Drive means, for example a servomotor or pneumatic cylinder, can be provided for drawing in or paying out the wire cables. In an advantageous embodiment, a circumferential wheel can be provided as drive means, which is connected with the wire cables so that by turning the circumferential wheel the radial length of the wire cables is altered. This takes place for example by deflection of the wire cables on an outer diameter of the clamping means arrangement with respect to the passage opening from the radial course to a more circumferential course. This deflection can take place for example on a frame in which the sealing disc is fixed and is guided around the circumferential wheel. By turning the circumferential wheel, the sections of the wire cables running radially and running circumferentially are shortened or lengthened relative to one another. The circumferential wheel can be turned manually or again by means of a servomotor or similar. The frame can have a channel for the circumferentially running sections of the wire cables.

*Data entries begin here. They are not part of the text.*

-- ==== Sys2Proof/Certificates/Slice0/Obligations.lean ====
section
/-! DEFINITION. The statements for the provers. -/

open Sys2Proof Sys2Proof.Machine

/-- A step with a command at the front of the queue is exec of that command on the state with the rest of the queue. On an
empty queue a microsecond passes: the registrar repairs the shelf table, the DRAM channels issue what they have queued, each
millisecond the HEARTBEATs of the stack links go out, and an orderly off whose handover has ended goes on to its vault.
What an empty queue does is the model's choice (log entries 1, 106 and 111). -/
def Obligations.StepTakesTheFrontCommand : Prop :=
  (∀ (c : Instr) (q : List Instr) (s : State), step { s with pending := c :: q } = exec c { s with pending := q }) ∧
  (∀ s : State, s.pending = [] → s.sup.offAfter = false → s.shelfBad = false → s.lpr.wq = [] → s.lpr.retry = [] → s.dmc.chs = [] →
      (s.timeUs + 1) % 1000 ≠ 0 → step s = .next { s with timeUs := s.timeUs + 1 }) ∧
  (∀ s u v : State, s.pending = [] → u = ({ s with timeUs := s.timeUs + 1 }).shelfRepair.dmcTick →
      v = (if u.timeUs % 1000 = 0 then (u.stk.links.map (·.1)).foldl State.stkBeat u else u) →
      (v.sup.offAfter = false ∨ v.twn.handover ≠ none → step s = .next v) ∧
      (v.sup.offAfter = true → v.twn.handover = none → step s = .next (settle (v.vaultTo .off 4))))

/-- The state after a Cold reset before any image: the stores, register file, copies and indirect addresses in canonical
form, the queue empty, every register at its reset value, every counter 0, every mailbox slot FREE with RESTARTED set,
the unit UNPAIRED, the ports closed, FAULT_N released (R18), every stream IDLE with last epoch 0, every way INVALID, every link
DOWN, every rail off. That the flash is erased and that the unit is UNPAIRED before an image says otherwise are the
model's (log entries 7 and 5). -/
def Obligations.ResetState : Prop :=
  Canon State.reset ∧ State.reset.pending = [] ∧ (∀ a, State.reset.reg a = regReset a) ∧ (∀ a, State.reset.count a = 0) ∧
  (∀ n, (State.reset.slot n).st = 0) ∧ State.reset.rgc.restarted = true ∧ State.reset.twn.role = .unpaired ∧
  State.reset.ports = false ∧ State.reset.faultPin = .highZ ∧ (∀ i, (State.reset.stream i).st = .idle) ∧
  (∀ i, (State.reset.stream i).epoch = 0) ∧ (∀ k, (State.reset.way k).st = 0) ∧ (∀ lk, (State.reset.tvl_ lk).st = 0) ∧
  (∀ n, (State.reset.rail n).en = false) ∧ (∀ a, State.reset.fword a = .erased)

/-- The stores (DRAM lines, spare lines, flash code words), the register file, the SNAP copies and the indirect addresses
list rising addresses and nothing equal to what an unlisted address reads as; every step from any such state, by any
command or by the tick, leads to such a state. -/
def Obligations.EveryStepKeepsTheCanonicalForm : Prop :=
  ∀ s t : State, Canon s → step s = .next t → Canon t

/-- From every state in canonical form every command of the table answers a next state, never a fault or a refusal; that
state is in canonical form and its queue is the one exec was given. -/
def Obligations.EveryCommandAnswersANextState : Prop :=
  ∀ (c : Instr) (s : State), Canon s → ∃ t, exec c s = .next t ∧ Canon t ∧ t.pending = s.pending

/-- The 232 commands that writesHeld does not list (data traffic on the Tvedfy, RoCE, stack and twin links, circulation,
buffer pools, the mailbox and all its services but the power states and images, flash calls, the daybook) answer a
next state with the held part unchanged: the queue, the clock, register settings, SNAP copies, indirect addresses,
DRAM channels, supervisor, security, identity, sideband and test state. This is the frame of every statement about one
of them, from every state whose stores are in canonical form. -/
def Obligations.TrafficLeavesTheHeldPart : Prop :=
  ∀ (c : Instr) (s : State), writesHeld c = false → s.stores.wf = true →
    ∃ t, exec c s = .next t ∧ t.held = s.held ∧ t.stores.wf = true
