-- ==== Sys2Proof/Laws/Keeps.lean ====
section
/-! SUPPORT. Keeping the held part and the canonical stores: how an update of the rest of the state, a choice and a fold
do it. The lemma of an operation `f` is `f_keeps`. -/

namespace Sys2Proof.Machine

/-- The held part is K, and the addressed stores are canonical. -/
def Keeps (K : Held) (s : State) : Prop := s.held = K ∧ s.stores.wf = true

variable {K : Held} {s : State}

theorem keeps_mk
    {pending out timeUs freeCtr regs cnt sh iaddr done int tqm epo fch rsv lpr stk twn bpm dmc dbk tvl eth nre cir sup
      pwr cru rgc efl sec top sbb dft ports} :
    Keeps K (State.mk pending out timeUs freeCtr regs cnt sh iaddr done int tqm epo fch rsv lpr stk twn bpm dmc dbk tvl
        eth nre cir sup pwr cru rgc efl sec top sbb dft ports)
      = (Held.mk pending timeUs regs sh iaddr dmc sup sec top sbb dft = K
        ∧ Stores.wf ⟨lpr.dram, efl.words⟩ = true) := rfl

theorem keeps_fold :
    (Held.mk s.pending s.timeUs s.regs s.sh s.iaddr s.dmc s.sup s.sec s.top s.sbb s.dft = K
      ∧ Stores.wf ⟨s.lpr.dram, s.efl.words⟩ = true) = Keeps K s := rfl

/-! An update of one block that is not held. -/

theorem out_keeps {a} (hs : Keeps K s) : Keeps K { s with out := a } := by
  simp only [keeps_mk, keeps_fold]
  exact hs

theorem freeCtr_keeps {a} (hs : Keeps K s) : Keeps K { s with freeCtr := a } := by
  simp only [keeps_mk, keeps_fold]
  exact hs

theorem cnt_keeps {a} (hs : Keeps K s) : Keeps K { s with cnt := a } := by
  simp only [keeps_mk, keeps_fold]
  exact hs

theorem doneList_keeps {a} (hs : Keeps K s) : Keeps K { s with done := a } := by
  simp only [keeps_mk, keeps_fold]
  exact hs

theorem int_keeps {a} (hs : Keeps K s) : Keeps K { s with int := a } := by
  simp only [keeps_mk, keeps_fold]
  exact hs

theorem tqm_keeps {a} (hs : Keeps K s) : Keeps K { s with tqm := a } := by
  simp only [keeps_mk, keeps_fold]
  exact hs

theorem epo_keeps {a} (hs : Keeps K s) : Keeps K { s with epo := a } := by
  simp only [keeps_mk, keeps_fold]
  exact hs

theorem fch_keeps {a} (hs : Keeps K s) : Keeps K { s with fch := a } := by
  simp only [keeps_mk, keeps_fold]
  exact hs

theorem rsv_keeps {a} (hs : Keeps K s) : Keeps K { s with rsv := a } := by
  simp only [keeps_mk, keeps_fold]
  exact hs

theorem stk_keeps {a} (hs : Keeps K s) : Keeps K { s with stk := a } := by
  simp only [keeps_mk, keeps_fold]
  exact hs

theorem twn_keeps {a} (hs : Keeps K s) : Keeps K { s with twn := a } := by
  simp only [keeps_mk, keeps_fold]
  exact hs

theorem bpm_keeps {a} (hs : Keeps K s) : Keeps K { s with bpm := a } := by
  simp only [keeps_mk, keeps_fold]
  exact hs

theorem dbk_keeps {a} (hs : Keeps K s) : Keeps K { s with dbk := a } := by
  simp only [keeps_mk, keeps_fold]
  exact hs

theorem tvl_keeps {a} (hs : Keeps K s) : Keeps K { s with tvl := a } := by
  simp only [keeps_mk, keeps_fold]
  exact hs

theorem eth_keeps {a} (hs : Keeps K s) : Keeps K { s with eth := a } := by
  simp only [keeps_mk, keeps_fold]
  exact hs

theorem nre_keeps {a} (hs : Keeps K s) : Keeps K { s with nre := a } := by
  simp only [keeps_mk, keeps_fold]
  exact hs

theorem cir_keeps {a} (hs : Keeps K s) : Keeps K { s with cir := a } := by
  simp only [keeps_mk, keeps_fold]
  exact hs

theorem pwr_keeps {a} (hs : Keeps K s) : Keeps K { s with pwr := a } := by
  simp only [keeps_mk, keeps_fold]
  exact hs

theorem cru_keeps {a} (hs : Keeps K s) : Keeps K { s with cru := a } := by
  simp only [keeps_mk, keeps_fold]
  exact hs

theorem rgc_keeps {a} (hs : Keeps K s) : Keeps K { s with rgc := a } := by
  simp only [keeps_mk, keeps_fold]
  exact hs

theorem ports_keeps {a} (hs : Keeps K s) : Keeps K { s with ports := a } := by
  simp only [keeps_mk, keeps_fold]
  exact hs

theorem lpr_keeps {a : LprSt} (hs : Keeps K s) (hd : a.dram = s.lpr.dram) :
    Keeps K { s with lpr := a } := by
  simp only [keeps_mk, hd, keeps_fold]
  exact hs

theorem efl_keeps {a : EflSt} (hs : Keeps K s) (hw : a.words = s.efl.words) : Keeps K { s with efl := a } := by
  simp only [keeps_mk, hw, keeps_fold]
  exact hs

theorem ite_keeps {c : Prop} [Decidable c] {a b : State} (ha : Keeps K a) (hb : Keeps K b) :
    Keeps K (if c then a else b) := by
  split
  · exact ha
  · exact hb

theorem elim_keeps {α : Type} {o : Option α} {f : α → State} (hs : Keeps K s) (hf : ∀ x, Keeps K (f x)) :
    Keeps K (o.elim s f) := by
  cases o with
  | none => exact hs
  | some x => exact hf x

/-- Dropping lines from DRAM keeps its canonical form. -/
theorem dramFilter_keeps {p : Nat × DLine → Bool} (hs : Keeps K s) :
    Keeps K { s with lpr := { s.lpr with dram := s.lpr.dram.filter p } } := by
  obtain ⟨hk, hm⟩ := hs
  simp only [Stores.wf, State.stores, Bool.and_eq_true] at hm
  refine ⟨hk, ?_⟩
  simp only [Stores.wf, State.stores, Bool.and_eq_true]
  exact ⟨Tab.wf_filter p hm.1, hm.2⟩

theorem foldl_keeps {α : Type} {f : State → α → State} {l : List α} (hf : ∀ s e, Keeps K s → Keeps K (f s e))
    (hs : Keeps K s) : Keeps K (l.foldl f s) := by
  induction l generalizing s with
  | nil => exact hs
  | cons a t ih => exact ih (hf s a hs)

theorem foldl_pair_keeps {α β : Type} {f : State × β → α → State × β} {l : List α} {p : State × β}
    (hf : ∀ p e, Keeps K p.1 → Keeps K (f p e).1) (hp : Keeps K p.1) : Keeps K (l.foldl f p).1 := by
  induction l generalizing p with
  | nil => exact hp
  | cons a t ih => exact ih (hf p a hp)

theorem foldl_opt_keeps {α : Type} {f : Option State → α → Option State}
    (hf : ∀ o e, (∀ r, o = some r → Keeps K r) → ∀ r, f o e = some r → Keeps K r) (l : List α) (o : Option State)
    (ho : ∀ r, o = some r → Keeps K r) : ∀ r, l.foldl f o = some r → Keeps K r := by
  induction l generalizing o with
  | nil => exact ho
  | cons a t ih => exact ih _ (hf o a ho)

theorem fst_keeps {α : Type} {p : State × α} {a : State} {b : α} (h : p = (a, b)) (hp : Keeps K p.1) : Keeps K a := by
  subst h
  exact hp

/-- The state a result carries. -/
def WDone.st : WDone → State
  | .gone s => s
  | .waits s => s

/-- The state a result carries. -/
def QStep.st : QStep → State
  | .done s => s
  | .wait s => s

/-- The state a result carries. -/
def QPage.st : QPage → State
  | .go s => s
  | .stall s => s
  | .bounce s _ => s
  | .quota s => s

/-- The state a result carries. -/
def RxDone.st : RxDone → State
  | .applied s => s
  | .busy s => s
  | .wait s => s

/-- The state a result carries. -/
def TvGate.st : TvGate → State
  | .no s => s
  | .ended s => s
  | .go s _ _ => s

theorem gone_keeps {r : WDone} (h : r = .gone s) (hr : Keeps K r.st) : Keeps K s := by
  subst h
  exact hr

theorem waits_keeps {r : WDone} (h : r = .waits s) (hr : Keeps K r.st) : Keeps K s := by
  subst h
  exact hr

theorem done_keeps {r : QStep} (h : r = .done s) (hr : Keeps K r.st) : Keeps K s := by
  subst h
  exact hr

theorem wait_keeps {r : QStep} (h : r = .wait s) (hr : Keeps K r.st) : Keeps K s := by
  subst h
  exact hr

theorem pageGo_keeps {r : QPage} (h : r = .go s) (hr : Keeps K r.st) : Keeps K s := by
  subst h
  exact hr

theorem pageStall_keeps {r : QPage} (h : r = .stall s) (hr : Keeps K r.st) : Keeps K s := by
  subst h
  exact hr

theorem pageBounce_keeps {r : QPage} {x} (h : r = .bounce s x) (hr : Keeps K r.st) : Keeps K s := by
  subst h
  exact hr

theorem pageQuota_keeps {r : QPage} (h : r = .quota s) (hr : Keeps K r.st) : Keeps K s := by
  subst h
  exact hr

theorem applied_keeps {r : RxDone} (h : r = .applied s) (hr : Keeps K r.st) : Keeps K s := by
  subst h
  exact hr

theorem busy_keeps {r : RxDone} (h : r = .busy s) (hr : Keeps K r.st) : Keeps K s := by
  subst h
  exact hr

theorem rxWait_keeps {r : RxDone} (h : r = .wait s) (hr : Keeps K r.st) : Keeps K s := by
  subst h
  exact hr

theorem no_keeps {r : TvGate} (h : r = .no s) (hr : Keeps K r.st) : Keeps K s := by
  subst h
  exact hr

theorem ended_keeps {r : TvGate} (h : r = .ended s) (hr : Keeps K r.st) : Keeps K s := by
  subst h
  exact hr

theorem go_keeps {r : TvGate} {x y} (h : r = .go s x y) (hr : Keeps K r.st) : Keeps K s := by
  subst h
  exact hr

theorem st_gone : (WDone.gone s).st = s := rfl
theorem st_waits : (WDone.waits s).st = s := rfl
theorem st_done : (QStep.done s).st = s := rfl
theorem st_wait : (QStep.wait s).st = s := rfl
theorem st_pageGo : (QPage.go s).st = s := rfl
theorem st_pageStall : (QPage.stall s).st = s := rfl
theorem st_pageBounce {x} : (QPage.bounce s x).st = s := rfl
theorem st_pageQuota : (QPage.quota s).st = s := rfl
theorem st_applied : (RxDone.applied s).st = s := rfl
theorem st_busy : (RxDone.busy s).st = s := rfl
theorem st_rxWait : (RxDone.wait s).st = s := rfl
theorem st_no : (TvGate.no s).st = s := rfl
theorem st_ended : (TvGate.ended s).st = s := rfl
theorem st_go {x y} : (TvGate.go s x y).st = s := rfl

end Sys2Proof.Machine
end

In another advantageous embodiment, the clamping means are configured as segments, for example of plastic or metal, aligned for instance radially with respect to the extrusion axis, distributed over the circumference, which enclose between them the passage opening on the extrusion axis. Advantageously, by radial moving of the segments, the diameter of the passage opening can be changed. The radial moving can take place by passive adapting to the pipe diameter, or actively with drive means, for example a servomotor or pneumatic cylinder.
In an advantageous embodiment, the segments are provided close to the passage opening with pins, running approximately axially, parallel to the extrusion axis, as connecting means, so that a sealing disc with correspondingly inlet eyes as connection means can be easily fitted. With the passive diameter adaptation, the segments are pushed radially outwards with an enlarging pipe diameter and entrain the sealing rim of the sealing disc owing to the connection by means of connecting means and connection means. When the pipe diameter becomes smaller again, the segments move radially inwards again, for example through the elastic effect of the sealing disc or additional elastic elements. With a passive adaptation of the through-passage opening to the cross-section of the continuous profile, in particular the pipe diameter, the restoring force of the sealing disc (owing to its elasticity) and, if present, the restoring force of the segments (for example through springs) must be configured so that with an increase in size of the pipe diameter the contact pressure by the sealing disc and/or the segments is not too high and the pipe is not damaged. The radial moving of the segments can, as mentioned, also be supported by the assistance of drive means.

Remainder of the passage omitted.